Your goal = In the data that follows, count the lines where "intro" appears, and write only the number.

● ● ● ●

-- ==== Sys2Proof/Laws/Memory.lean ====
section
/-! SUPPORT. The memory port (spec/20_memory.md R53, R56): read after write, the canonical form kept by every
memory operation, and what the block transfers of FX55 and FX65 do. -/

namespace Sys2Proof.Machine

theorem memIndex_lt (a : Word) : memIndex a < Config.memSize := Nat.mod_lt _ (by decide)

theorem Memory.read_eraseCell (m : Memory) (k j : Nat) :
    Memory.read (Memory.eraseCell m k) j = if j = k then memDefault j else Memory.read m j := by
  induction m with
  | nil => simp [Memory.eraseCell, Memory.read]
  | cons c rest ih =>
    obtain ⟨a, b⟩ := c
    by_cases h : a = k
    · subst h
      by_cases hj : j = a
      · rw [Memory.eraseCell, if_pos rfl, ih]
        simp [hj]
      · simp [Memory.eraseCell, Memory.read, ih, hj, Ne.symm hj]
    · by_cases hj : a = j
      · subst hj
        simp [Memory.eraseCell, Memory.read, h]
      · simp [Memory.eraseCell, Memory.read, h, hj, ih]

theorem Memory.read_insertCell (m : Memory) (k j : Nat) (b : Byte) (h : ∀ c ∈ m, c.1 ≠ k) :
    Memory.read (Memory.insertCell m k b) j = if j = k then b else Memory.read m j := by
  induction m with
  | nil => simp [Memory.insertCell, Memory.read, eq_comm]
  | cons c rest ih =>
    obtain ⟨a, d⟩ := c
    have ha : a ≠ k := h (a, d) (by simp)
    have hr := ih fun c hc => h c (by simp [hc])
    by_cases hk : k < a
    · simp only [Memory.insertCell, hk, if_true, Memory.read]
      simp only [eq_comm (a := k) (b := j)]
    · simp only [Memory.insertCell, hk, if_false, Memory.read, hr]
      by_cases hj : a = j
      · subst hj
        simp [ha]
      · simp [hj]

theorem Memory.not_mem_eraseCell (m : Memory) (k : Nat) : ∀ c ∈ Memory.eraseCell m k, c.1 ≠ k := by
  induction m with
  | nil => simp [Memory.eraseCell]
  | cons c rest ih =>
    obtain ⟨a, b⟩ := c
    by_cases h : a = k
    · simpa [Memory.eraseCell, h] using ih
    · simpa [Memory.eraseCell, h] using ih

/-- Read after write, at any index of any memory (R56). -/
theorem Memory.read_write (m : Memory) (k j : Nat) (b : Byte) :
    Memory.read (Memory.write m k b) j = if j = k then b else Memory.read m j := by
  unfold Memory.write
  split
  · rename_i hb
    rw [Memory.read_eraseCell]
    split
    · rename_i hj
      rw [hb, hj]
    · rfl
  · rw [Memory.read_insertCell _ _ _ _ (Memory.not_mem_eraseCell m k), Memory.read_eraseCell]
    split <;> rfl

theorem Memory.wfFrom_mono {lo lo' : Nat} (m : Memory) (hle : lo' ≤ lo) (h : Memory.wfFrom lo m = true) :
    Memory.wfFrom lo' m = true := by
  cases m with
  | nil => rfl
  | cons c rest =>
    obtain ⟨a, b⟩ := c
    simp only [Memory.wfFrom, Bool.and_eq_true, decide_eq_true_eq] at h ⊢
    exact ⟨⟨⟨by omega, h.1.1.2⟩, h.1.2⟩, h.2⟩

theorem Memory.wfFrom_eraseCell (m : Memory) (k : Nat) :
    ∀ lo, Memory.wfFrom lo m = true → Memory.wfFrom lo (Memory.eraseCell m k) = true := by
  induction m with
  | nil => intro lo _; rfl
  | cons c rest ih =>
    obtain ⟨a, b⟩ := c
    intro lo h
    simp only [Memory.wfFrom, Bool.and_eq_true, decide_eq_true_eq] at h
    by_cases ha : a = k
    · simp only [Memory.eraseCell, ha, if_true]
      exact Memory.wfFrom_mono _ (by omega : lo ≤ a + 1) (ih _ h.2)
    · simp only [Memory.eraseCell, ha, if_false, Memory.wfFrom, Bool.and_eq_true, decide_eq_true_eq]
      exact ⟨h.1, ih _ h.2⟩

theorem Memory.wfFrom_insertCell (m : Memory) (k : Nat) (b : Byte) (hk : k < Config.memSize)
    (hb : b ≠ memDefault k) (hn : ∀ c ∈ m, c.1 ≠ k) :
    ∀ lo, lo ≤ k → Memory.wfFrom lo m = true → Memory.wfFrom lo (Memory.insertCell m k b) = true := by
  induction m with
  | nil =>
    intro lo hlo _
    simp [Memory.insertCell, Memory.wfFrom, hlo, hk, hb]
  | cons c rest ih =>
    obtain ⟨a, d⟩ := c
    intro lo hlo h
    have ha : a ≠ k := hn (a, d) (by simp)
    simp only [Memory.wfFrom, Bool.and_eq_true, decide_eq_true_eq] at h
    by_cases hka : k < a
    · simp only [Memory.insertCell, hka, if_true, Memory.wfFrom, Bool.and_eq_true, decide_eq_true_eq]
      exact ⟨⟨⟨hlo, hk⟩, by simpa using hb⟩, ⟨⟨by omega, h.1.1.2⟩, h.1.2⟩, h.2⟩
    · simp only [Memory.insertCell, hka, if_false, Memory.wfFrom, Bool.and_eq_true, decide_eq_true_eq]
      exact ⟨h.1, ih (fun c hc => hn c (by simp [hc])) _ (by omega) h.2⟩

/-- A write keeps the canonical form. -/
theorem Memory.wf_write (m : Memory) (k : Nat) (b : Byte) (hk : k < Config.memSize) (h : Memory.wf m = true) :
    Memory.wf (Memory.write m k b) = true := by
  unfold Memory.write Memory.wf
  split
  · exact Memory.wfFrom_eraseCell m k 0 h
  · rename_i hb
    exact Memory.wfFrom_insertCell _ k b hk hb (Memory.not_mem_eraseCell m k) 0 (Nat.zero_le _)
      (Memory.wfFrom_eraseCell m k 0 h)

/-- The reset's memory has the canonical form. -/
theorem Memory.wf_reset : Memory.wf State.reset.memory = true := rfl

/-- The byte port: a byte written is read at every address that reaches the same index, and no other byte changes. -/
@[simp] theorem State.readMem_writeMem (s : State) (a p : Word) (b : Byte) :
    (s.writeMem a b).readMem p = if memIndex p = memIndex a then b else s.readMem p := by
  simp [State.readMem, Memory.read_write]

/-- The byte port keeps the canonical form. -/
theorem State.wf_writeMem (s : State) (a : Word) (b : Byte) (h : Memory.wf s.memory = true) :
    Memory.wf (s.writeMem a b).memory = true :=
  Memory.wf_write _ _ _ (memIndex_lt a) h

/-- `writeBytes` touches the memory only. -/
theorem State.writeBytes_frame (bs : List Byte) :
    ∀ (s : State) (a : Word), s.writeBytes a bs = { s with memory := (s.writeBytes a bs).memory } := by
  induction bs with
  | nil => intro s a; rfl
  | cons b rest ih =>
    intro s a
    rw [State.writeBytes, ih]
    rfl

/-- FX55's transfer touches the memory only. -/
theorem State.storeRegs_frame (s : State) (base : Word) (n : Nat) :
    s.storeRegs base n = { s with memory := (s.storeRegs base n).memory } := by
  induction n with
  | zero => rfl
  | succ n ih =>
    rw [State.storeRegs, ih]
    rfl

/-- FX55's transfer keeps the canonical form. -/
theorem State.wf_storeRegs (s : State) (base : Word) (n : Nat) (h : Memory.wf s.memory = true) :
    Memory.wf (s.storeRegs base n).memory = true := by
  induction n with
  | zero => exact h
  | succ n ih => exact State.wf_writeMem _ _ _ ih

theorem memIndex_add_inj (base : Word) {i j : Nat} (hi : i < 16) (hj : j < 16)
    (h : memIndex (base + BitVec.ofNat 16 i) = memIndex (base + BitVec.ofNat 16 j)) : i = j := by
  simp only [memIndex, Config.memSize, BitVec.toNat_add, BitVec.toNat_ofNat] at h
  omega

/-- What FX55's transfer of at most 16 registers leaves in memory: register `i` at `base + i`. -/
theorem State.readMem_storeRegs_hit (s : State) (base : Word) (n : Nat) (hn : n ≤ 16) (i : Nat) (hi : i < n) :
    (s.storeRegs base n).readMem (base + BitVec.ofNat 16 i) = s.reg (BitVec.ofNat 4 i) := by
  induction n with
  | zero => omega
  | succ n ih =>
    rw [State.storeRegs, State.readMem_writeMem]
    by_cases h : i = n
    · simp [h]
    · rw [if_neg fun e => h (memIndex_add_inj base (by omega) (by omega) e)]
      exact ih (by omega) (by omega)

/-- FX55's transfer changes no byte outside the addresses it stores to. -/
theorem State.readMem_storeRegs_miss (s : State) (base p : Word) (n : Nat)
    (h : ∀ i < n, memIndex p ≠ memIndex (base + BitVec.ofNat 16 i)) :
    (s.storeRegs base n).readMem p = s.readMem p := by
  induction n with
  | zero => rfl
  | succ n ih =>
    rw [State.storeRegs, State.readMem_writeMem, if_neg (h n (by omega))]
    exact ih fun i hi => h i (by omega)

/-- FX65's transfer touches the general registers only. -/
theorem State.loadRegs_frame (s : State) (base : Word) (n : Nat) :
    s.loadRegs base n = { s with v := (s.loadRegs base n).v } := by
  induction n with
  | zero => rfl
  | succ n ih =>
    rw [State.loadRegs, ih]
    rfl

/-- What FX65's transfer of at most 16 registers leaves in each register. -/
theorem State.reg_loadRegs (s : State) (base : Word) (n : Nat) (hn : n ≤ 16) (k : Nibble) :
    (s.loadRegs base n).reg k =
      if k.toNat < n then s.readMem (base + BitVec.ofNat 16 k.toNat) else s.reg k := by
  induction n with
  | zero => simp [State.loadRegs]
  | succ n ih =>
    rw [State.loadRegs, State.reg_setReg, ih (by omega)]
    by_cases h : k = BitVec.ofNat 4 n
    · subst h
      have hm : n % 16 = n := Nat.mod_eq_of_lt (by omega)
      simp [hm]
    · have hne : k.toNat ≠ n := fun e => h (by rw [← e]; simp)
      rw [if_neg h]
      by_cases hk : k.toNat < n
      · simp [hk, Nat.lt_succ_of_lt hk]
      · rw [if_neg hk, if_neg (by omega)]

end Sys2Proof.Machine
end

● ● ● ●

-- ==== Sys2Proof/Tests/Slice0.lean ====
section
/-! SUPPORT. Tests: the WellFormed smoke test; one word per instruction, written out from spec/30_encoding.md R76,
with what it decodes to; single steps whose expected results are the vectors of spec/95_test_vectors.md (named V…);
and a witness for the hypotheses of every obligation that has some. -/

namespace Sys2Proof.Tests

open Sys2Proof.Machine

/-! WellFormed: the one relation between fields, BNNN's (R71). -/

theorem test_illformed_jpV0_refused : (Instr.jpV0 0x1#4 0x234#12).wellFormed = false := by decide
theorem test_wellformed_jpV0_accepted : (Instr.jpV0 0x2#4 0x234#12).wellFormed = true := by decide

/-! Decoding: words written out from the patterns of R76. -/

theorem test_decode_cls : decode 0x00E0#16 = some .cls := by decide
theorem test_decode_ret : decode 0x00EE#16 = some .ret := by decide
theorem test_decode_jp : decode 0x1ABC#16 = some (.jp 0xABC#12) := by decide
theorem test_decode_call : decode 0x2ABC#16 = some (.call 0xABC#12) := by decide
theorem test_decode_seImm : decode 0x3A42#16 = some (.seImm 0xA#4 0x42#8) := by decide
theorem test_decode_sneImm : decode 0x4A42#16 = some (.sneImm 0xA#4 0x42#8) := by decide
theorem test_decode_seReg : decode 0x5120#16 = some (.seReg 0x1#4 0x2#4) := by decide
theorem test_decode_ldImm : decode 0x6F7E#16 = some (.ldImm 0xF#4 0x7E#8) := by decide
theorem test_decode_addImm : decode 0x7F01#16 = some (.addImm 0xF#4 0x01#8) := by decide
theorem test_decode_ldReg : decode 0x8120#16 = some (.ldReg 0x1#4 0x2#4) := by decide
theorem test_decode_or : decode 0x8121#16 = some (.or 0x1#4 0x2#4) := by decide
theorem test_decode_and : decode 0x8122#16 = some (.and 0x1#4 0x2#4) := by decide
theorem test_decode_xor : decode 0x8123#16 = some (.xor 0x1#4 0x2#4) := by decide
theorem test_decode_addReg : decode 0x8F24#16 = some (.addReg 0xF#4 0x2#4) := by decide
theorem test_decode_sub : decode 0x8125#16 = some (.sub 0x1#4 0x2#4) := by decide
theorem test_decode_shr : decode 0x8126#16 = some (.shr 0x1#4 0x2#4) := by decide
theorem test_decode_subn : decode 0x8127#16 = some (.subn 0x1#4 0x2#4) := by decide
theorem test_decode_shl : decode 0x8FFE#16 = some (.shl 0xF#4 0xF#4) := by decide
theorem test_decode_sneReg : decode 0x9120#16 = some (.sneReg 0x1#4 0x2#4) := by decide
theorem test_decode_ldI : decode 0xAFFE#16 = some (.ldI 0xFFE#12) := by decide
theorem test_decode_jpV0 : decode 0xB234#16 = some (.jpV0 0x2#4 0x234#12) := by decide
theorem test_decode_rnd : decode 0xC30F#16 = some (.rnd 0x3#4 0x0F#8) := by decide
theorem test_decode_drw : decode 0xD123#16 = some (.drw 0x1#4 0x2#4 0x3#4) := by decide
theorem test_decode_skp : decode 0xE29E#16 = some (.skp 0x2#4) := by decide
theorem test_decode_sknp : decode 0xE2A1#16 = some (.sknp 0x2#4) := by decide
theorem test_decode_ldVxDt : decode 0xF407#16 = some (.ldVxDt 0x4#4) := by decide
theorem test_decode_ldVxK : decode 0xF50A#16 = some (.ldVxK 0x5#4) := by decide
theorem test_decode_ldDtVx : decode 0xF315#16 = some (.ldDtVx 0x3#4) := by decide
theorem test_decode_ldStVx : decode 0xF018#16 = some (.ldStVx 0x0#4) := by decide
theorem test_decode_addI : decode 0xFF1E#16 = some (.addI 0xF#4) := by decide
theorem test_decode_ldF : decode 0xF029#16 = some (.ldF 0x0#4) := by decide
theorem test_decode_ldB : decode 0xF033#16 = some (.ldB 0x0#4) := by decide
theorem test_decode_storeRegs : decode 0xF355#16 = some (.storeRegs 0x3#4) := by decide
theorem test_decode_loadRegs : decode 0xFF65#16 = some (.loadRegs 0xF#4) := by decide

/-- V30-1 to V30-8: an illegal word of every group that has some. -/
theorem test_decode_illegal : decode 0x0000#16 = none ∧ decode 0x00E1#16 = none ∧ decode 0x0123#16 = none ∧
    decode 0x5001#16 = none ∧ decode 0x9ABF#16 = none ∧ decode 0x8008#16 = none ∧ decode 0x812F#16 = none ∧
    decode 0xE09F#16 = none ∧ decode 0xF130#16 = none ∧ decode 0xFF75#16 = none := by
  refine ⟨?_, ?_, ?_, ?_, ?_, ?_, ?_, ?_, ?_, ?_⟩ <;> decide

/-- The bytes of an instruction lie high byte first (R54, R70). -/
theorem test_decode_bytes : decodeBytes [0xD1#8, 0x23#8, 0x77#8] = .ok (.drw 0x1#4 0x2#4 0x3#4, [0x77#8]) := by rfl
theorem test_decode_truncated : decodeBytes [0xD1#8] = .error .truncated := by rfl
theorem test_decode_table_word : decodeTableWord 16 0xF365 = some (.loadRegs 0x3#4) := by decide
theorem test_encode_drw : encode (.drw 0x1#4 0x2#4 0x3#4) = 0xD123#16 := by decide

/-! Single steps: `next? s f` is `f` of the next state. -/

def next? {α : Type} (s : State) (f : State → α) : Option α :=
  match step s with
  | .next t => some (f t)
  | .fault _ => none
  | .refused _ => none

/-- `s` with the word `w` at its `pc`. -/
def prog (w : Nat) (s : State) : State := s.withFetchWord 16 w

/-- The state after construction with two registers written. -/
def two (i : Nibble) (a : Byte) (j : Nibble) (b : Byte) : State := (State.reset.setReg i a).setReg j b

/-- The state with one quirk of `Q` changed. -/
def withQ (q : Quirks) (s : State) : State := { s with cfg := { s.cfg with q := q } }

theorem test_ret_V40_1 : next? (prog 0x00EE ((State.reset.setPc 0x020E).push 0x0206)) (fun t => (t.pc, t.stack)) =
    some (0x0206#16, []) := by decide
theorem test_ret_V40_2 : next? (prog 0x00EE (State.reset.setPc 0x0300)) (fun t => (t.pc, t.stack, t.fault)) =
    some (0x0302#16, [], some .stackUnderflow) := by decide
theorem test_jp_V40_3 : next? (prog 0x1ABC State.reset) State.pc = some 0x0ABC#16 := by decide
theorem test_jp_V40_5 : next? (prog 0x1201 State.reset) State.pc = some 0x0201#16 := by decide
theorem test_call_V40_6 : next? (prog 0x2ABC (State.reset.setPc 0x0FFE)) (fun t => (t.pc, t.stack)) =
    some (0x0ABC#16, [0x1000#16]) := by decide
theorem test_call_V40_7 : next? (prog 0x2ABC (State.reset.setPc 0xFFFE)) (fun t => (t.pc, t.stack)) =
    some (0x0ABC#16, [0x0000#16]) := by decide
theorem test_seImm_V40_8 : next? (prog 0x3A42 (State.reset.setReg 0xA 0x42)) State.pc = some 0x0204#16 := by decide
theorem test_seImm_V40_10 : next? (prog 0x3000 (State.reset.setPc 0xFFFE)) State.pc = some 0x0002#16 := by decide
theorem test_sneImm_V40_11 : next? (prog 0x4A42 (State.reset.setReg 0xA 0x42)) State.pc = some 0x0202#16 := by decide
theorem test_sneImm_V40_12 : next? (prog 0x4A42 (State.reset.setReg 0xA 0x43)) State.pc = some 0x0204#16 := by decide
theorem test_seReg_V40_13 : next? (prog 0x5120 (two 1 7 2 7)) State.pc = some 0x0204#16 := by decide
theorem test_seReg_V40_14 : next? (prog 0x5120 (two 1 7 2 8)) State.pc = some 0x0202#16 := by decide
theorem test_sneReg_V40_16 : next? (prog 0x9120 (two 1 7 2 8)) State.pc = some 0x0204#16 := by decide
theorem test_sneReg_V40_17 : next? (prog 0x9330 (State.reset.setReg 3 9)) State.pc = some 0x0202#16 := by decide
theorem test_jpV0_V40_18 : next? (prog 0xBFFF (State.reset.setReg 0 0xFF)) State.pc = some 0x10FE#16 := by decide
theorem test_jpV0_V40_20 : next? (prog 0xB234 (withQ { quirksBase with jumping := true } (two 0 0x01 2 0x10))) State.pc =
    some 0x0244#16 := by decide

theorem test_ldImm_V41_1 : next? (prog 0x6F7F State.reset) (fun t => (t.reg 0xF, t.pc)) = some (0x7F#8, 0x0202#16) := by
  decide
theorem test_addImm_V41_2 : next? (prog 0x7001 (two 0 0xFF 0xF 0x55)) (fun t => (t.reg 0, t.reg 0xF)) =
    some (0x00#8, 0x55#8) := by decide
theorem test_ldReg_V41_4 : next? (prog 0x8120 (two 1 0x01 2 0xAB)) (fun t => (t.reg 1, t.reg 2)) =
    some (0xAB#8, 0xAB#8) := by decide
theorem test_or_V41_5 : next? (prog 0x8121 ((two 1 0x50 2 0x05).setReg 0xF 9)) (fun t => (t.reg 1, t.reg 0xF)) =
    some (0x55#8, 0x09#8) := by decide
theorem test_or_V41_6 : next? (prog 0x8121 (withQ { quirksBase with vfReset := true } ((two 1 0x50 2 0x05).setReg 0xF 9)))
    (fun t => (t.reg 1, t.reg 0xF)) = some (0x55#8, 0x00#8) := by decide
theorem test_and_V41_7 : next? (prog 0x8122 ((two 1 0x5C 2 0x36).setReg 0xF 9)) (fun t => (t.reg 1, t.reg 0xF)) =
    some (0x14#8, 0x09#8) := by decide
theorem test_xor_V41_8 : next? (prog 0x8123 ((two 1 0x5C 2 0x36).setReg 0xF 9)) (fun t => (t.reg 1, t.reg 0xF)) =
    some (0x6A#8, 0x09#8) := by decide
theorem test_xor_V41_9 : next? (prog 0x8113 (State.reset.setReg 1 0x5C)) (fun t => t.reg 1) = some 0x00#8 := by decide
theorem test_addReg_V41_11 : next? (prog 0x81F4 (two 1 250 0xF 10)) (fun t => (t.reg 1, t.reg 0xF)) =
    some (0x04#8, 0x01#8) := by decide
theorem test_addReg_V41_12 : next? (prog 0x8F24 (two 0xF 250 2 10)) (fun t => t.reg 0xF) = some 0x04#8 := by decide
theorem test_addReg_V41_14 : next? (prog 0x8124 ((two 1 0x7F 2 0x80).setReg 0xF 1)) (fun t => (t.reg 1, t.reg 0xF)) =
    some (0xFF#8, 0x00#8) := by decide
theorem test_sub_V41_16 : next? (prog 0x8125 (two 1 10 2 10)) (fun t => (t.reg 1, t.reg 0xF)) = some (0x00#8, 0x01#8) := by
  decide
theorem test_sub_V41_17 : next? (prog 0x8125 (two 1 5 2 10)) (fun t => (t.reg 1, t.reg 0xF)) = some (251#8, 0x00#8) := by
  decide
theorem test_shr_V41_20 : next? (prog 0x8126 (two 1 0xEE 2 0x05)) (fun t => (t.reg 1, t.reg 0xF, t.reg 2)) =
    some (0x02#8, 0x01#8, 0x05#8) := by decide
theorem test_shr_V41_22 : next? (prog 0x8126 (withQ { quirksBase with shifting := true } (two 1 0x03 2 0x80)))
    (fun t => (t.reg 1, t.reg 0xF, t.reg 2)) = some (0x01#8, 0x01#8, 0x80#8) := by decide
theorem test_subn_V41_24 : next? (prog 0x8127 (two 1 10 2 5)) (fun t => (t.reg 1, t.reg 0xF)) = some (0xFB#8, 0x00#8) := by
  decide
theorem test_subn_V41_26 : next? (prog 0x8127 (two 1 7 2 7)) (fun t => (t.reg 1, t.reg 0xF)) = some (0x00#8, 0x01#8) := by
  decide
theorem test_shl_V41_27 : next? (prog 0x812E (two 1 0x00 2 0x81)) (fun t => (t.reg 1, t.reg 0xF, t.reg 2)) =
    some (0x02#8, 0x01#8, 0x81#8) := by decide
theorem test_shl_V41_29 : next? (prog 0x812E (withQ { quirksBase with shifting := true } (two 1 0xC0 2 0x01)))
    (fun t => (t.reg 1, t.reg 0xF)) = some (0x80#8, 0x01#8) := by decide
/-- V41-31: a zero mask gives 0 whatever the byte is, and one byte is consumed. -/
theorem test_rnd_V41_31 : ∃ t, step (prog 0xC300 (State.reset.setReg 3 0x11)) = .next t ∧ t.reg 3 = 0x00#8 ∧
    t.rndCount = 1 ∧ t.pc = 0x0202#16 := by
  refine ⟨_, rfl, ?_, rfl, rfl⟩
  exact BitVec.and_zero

● ● ● ●

Solution for this exercise = 6